PROBLEM TO SOLVE — In the records below, find the line that contains "theorem test_decode_unid : decode" and the line that contains "theorem test_decode_too_few_bytes : (decodeBytes", then retype exactly those two lines and every line between them.

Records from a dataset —
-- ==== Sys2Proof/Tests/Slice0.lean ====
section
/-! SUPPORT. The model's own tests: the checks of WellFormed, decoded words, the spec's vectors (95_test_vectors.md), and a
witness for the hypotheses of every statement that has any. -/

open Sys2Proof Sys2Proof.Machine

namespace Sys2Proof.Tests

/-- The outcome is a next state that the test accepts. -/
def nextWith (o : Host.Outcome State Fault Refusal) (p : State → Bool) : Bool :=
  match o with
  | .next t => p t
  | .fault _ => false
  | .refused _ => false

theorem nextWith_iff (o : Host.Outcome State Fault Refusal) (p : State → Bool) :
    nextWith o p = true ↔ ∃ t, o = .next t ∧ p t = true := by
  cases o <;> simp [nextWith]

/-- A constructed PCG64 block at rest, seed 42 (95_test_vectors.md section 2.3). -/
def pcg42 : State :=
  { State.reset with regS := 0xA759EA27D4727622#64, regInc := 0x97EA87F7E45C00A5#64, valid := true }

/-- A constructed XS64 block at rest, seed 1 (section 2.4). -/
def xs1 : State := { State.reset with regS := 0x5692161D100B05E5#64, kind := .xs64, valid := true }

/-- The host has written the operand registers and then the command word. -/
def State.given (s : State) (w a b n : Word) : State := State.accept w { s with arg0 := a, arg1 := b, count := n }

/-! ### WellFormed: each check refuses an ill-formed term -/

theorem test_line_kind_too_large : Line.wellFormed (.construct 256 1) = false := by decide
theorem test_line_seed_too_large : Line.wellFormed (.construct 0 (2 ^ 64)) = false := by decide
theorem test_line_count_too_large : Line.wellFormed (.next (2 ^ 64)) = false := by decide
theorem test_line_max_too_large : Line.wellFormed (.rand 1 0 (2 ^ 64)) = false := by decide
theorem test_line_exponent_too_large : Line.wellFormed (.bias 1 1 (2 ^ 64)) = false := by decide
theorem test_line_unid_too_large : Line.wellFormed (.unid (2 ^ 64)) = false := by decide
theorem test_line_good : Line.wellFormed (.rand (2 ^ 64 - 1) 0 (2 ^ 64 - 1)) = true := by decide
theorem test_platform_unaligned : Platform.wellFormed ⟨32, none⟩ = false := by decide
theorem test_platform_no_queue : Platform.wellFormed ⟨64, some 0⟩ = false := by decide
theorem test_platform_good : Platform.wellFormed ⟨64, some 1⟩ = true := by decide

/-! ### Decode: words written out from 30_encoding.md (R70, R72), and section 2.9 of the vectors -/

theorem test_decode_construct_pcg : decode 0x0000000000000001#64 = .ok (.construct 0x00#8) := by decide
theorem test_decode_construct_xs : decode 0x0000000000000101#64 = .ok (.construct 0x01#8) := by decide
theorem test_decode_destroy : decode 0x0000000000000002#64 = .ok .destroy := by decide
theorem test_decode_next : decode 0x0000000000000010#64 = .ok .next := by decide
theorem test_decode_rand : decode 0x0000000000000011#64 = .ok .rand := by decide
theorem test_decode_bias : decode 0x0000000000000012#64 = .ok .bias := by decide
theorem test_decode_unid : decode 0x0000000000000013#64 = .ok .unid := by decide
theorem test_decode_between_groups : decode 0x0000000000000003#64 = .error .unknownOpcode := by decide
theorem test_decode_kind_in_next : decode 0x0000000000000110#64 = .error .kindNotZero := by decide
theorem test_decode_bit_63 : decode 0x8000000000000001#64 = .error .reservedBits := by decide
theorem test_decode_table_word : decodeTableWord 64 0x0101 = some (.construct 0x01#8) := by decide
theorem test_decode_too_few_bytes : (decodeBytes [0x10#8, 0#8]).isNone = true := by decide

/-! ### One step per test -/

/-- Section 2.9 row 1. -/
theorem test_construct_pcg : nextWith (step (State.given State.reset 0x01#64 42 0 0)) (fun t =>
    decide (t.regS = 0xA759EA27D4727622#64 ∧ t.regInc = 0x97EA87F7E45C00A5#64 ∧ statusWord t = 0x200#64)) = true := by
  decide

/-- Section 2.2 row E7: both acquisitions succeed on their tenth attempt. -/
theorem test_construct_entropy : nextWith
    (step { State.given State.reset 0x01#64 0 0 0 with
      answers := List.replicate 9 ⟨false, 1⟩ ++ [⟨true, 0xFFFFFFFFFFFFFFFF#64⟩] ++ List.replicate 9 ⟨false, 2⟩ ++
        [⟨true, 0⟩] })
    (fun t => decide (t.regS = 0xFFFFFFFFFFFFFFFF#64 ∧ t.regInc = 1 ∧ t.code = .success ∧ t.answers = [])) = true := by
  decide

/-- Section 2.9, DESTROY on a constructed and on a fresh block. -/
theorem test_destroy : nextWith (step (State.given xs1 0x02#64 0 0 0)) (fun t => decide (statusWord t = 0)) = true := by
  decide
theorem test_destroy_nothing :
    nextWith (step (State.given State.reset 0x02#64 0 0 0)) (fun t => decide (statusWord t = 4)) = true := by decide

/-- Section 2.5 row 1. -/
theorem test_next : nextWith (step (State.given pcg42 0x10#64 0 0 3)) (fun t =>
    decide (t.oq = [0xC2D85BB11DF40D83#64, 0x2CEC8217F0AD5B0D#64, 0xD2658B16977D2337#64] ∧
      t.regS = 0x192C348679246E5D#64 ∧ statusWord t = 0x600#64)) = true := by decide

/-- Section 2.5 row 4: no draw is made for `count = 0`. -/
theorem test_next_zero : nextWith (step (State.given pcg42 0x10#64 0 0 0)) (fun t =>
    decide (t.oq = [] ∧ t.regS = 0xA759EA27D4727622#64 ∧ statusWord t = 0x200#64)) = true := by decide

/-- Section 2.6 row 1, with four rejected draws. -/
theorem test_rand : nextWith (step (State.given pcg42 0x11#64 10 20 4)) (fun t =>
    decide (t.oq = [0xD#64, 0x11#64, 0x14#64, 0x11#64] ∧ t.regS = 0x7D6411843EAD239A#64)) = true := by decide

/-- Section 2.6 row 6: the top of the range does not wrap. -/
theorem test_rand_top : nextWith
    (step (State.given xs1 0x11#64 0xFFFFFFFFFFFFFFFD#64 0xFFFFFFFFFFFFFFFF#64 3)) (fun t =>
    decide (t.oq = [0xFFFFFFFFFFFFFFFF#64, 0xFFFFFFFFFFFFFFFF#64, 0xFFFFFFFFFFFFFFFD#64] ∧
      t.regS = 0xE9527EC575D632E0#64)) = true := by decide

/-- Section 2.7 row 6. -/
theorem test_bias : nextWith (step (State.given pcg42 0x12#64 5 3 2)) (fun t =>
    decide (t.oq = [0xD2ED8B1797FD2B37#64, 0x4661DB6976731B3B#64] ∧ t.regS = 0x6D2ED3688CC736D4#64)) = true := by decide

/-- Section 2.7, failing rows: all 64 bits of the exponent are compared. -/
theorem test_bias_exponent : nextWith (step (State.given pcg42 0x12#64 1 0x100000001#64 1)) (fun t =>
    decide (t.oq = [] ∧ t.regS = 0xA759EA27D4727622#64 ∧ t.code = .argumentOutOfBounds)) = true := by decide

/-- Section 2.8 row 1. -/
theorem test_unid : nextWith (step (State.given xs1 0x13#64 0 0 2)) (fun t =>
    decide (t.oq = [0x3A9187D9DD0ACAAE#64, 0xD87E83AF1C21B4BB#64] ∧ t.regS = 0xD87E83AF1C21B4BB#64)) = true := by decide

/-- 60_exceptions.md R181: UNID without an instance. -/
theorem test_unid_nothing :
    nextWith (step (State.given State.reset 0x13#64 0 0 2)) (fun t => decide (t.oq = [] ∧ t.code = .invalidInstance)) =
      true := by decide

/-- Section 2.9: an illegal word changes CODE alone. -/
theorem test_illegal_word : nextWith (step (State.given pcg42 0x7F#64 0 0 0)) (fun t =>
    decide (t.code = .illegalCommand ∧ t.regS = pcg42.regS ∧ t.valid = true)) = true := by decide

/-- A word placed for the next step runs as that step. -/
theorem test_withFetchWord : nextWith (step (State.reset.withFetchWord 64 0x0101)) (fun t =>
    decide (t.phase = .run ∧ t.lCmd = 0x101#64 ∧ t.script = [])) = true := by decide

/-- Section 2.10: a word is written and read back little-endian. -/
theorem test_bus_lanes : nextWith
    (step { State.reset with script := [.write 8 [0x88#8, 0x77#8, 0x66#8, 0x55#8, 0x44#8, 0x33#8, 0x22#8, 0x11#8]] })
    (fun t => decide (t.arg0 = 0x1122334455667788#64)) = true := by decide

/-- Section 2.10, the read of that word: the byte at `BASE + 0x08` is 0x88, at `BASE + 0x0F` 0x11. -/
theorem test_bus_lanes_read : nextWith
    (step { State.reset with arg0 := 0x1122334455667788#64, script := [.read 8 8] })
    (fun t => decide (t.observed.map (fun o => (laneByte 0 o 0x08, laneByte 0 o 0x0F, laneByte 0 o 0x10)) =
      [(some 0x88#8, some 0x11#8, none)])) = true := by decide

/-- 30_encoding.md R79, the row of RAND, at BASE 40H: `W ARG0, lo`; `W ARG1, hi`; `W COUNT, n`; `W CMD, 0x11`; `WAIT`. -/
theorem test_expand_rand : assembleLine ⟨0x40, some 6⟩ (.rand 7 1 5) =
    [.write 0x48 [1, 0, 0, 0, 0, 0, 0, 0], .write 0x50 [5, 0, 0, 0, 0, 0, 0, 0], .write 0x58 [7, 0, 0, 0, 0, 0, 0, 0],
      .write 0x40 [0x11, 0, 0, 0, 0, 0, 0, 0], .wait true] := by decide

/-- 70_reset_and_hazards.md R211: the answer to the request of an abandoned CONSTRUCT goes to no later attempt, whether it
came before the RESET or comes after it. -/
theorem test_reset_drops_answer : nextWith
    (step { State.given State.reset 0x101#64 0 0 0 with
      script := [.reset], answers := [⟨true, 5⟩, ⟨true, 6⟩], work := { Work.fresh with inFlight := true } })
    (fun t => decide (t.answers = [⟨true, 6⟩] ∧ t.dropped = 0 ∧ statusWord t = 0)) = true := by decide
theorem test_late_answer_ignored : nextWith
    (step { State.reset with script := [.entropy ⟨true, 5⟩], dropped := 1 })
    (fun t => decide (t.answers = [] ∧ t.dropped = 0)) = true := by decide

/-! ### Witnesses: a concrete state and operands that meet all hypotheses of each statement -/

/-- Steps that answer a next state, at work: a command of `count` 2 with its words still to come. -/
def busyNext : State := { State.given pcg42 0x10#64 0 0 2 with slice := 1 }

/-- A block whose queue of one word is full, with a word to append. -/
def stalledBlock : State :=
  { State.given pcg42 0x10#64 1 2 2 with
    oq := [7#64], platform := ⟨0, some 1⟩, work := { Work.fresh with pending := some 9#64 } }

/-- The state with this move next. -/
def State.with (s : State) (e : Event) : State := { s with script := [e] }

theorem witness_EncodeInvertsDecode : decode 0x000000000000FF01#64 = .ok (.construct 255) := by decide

EXERCISE OUTPUT —
theorem test_decode_unid : decode 0x0000000000000013#64 = .ok .unid := by decide
theorem test_decode_between_groups : decode 0x0000000000000003#64 = .error .unknownOpcode := by decide
theorem test_decode_kind_in_next : decode 0x0000000000000110#64 = .error .kindNotZero := by decide
theorem test_decode_bit_63 : decode 0x8000000000000001#64 = .error .reservedBits := by decide
theorem test_decode_table_word : decodeTableWord 64 0x0101 = some (.construct 0x01#8) := by decide
theorem test_decode_too_few_bytes : (decodeBytes [0x10#8, 0#8]).isNone = true := by decide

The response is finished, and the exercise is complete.